I have never found this type of analytical jurisprudence very interesting, though I would not deny its importance. I am always impressed and intrigued by it. But I just tend to see the world as messier. I see law as influenced by all kinds of factors and indeed as having all kind of aspects. This type of analysis is imposed on the complex reality created by history.
Law is messy
In this I note Klein’s comment in this chapter that laws often conflict. I agree.
I think it is my understanding of the legal world as historical, complex, and messy that attracted me to Smith’s theory of jurisprudence.
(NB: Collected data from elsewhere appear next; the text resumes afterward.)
/-- Settles O49, action by action. -/
theorem hostActionsKeepTheInvariant : Obligations.HostActionsKeepTheInvariant := by
  intro s t act hs hact
  cases act with
  | trigInt =>
    cases hact
    exact hs.of_same ⟨rfl, rfl, rfl, rfl, rfl⟩ rfl rfl rfl
  | reset =>
    cases hact
    exact hs.of_paramsKept ⟨rfl, rfl, rfl, rfl, rfl⟩ (scratchOk_nil _) (stackOk_nil _) fun _ => rfl
  | setState f => exact hs.setField (HostAnswer.of_eq_done_iff.1 hact)
  | loadSnapshot v => exact hs.load (HostAnswer.of_eq_done_iff.1 hact)
  | loadProgram ws =>
    obtain ⟨m, hm, rfl⟩ := Option.map_eq_some_iff.1 (HostAnswer.of_eq_done_iff.1 hact)
    exact hs.of_program (loadWords_rising hm).1 (loadWords_rising hm).2
  | registerDevice d =>
    obtain ⟨hnew, hspec, rfl⟩ := State.hostAct_registerDevice_iff.1 hact
    exact hs.registerDevice hnew (Option.isSome_iff_ne_none.2 hspec)
  | detachDevice id =>
    obtain ⟨-, rfl⟩ := State.hostAct_detachDevice_iff.1 hact
    exact hs.detachDevice id
  | editSpec id spec =>
    obtain ⟨-, hspec, rfl⟩ := State.hostAct_editSpec_iff.1 hact
    exact hs.editSpec id (Option.isSome_iff_ne_none.2 hspec)

/-- Settles O60: `setState` and the two loads refuse what is ill-formed, and devices are refused for their name or their spec. -/
theorem illFormedHostActionsAreRefused : Obligations.IllFormedHostActionsAreRefused := by
  refine fun s => ⟨fun f => ?_, fun v => ?_, fun ws => ?_, fun d => ?_, fun id spec => ?_⟩
  · exact HostAnswer.refused_or_done (State.setField_eq_none_iff f)
  · exact HostAnswer.refused_or_done (State.load_eq_none_iff v)
  · exact HostAnswer.refused_or_done (Option.map_eq_none_iff.trans loadWords_eq_none_iff)
  · have hnew : (∀ e ∈ s.devices, e.id ≠ d.id) ↔ ¬s.attached d.id = true := by simp [State.attached_iff]
    simp [State.hostAct_registerDevice_iff, hnew, and_comm]
  · simp [State.hostAct_editSpec_iff, State.attached_iff, and_comm]

end Sys2Proof.Machine

namespace Sys2Proof.Machine

/-! ## Snapshot save and load (60_exceptions.md R823)

What each part of a saved state was saved from is what it loads as. -/

section Saved

theorem fitRegs_saved (f : RegFile) : fitRegs (RegFile.saved f) = some f := by
  have hfits : (RegFile.saved f).length = 16 ∧ ∀ v ∈ RegFile.saved f, v < 256 := by
    refine ⟨by simp [RegFile.saved], fun v hv => ?_⟩
    obtain ⟨b, -, rfl⟩ := List.mem_map.1 hv
    exact b.isLt
  rw [fitRegs, if_pos hfits, Option.some_inj]
  apply Vector.ext
  intro i hi
  simp [RegFile.saved, List.getD]

/-- Above every key a memory reads as unlisted. -/
theorem Memory.read_of_below {w n j : Nat} {m : List (Nat × BitVec w)} (h : Sparse.below n m) (hj : n ≤ j) :
    Memory.read m j = 0#w := by
  unfold Memory.read
  cases hlookup : Sparse.lookup m j with
  | none => rfl
  | some v => exact absurd (h _ (Sparse.mem_of_lookup hlookup)) (Nat.not_lt.2 hj)

/-- A scratch pad saved as the bytes at its `n` locations loads as itself: the canonical form is fixed by what it reads. -/
theorem fitScratch_saved {n : Nat} {m : List Host.Cell} (hwf : Memory.wf m) (hbelow : Sparse.below n m) :
    fitScratch n ((List.range n).map fun j => (Memory.read m j).toNat) = some m := by
  have hfits : ((List.range n).map fun j => (Memory.read m j).toNat).length = n ∧
      ∀ v ∈ (List.range n).map fun j => (Memory.read m j).toNat, v < 256 := by
    refine ⟨by simp, fun v hv => ?_⟩
    obtain ⟨j, -, rfl⟩ := List.mem_map.1 hv
    exact (Memory.read m j).isLt
  rw [fitScratch, if_pos hfits, Option.some_inj]
  refine Memory.ext_read (Memory.ofBytes_wf ..) hwf fun j => ?_
  have hread := Memory.read_ofBytes ((List.range n).map fun j => (Memory.read m j).toNat) 0 j
  rw [Nat.zero_add] at hread
  rw [hread]
  by_cases hj : j < n
  · simp [List.getD, hj]
  · simp [List.getD, hj, Memory.read_of_below hbelow (Nat.not_lt.1 hj)]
His theory that justice emerged from human activity and understanding through the mechanisms of sympathy and propriety was plausible. A socially created natural law emerged through human activity. Commutative justice was a human creation that was embodied in laws as society developed courts and legislatures through the increasing division of labour that reflected economic development. While this could be turned into a proto-Marxist historical theory of economic stages, I think it is much richer. Indeed, I think it is no surprise that Smith praises Grotius’s theory of natural law, where natural law would be binding even without a God, and also praises, as Knud Haakonssen has emphasised, the Cocceji (Heinrich and Samuel).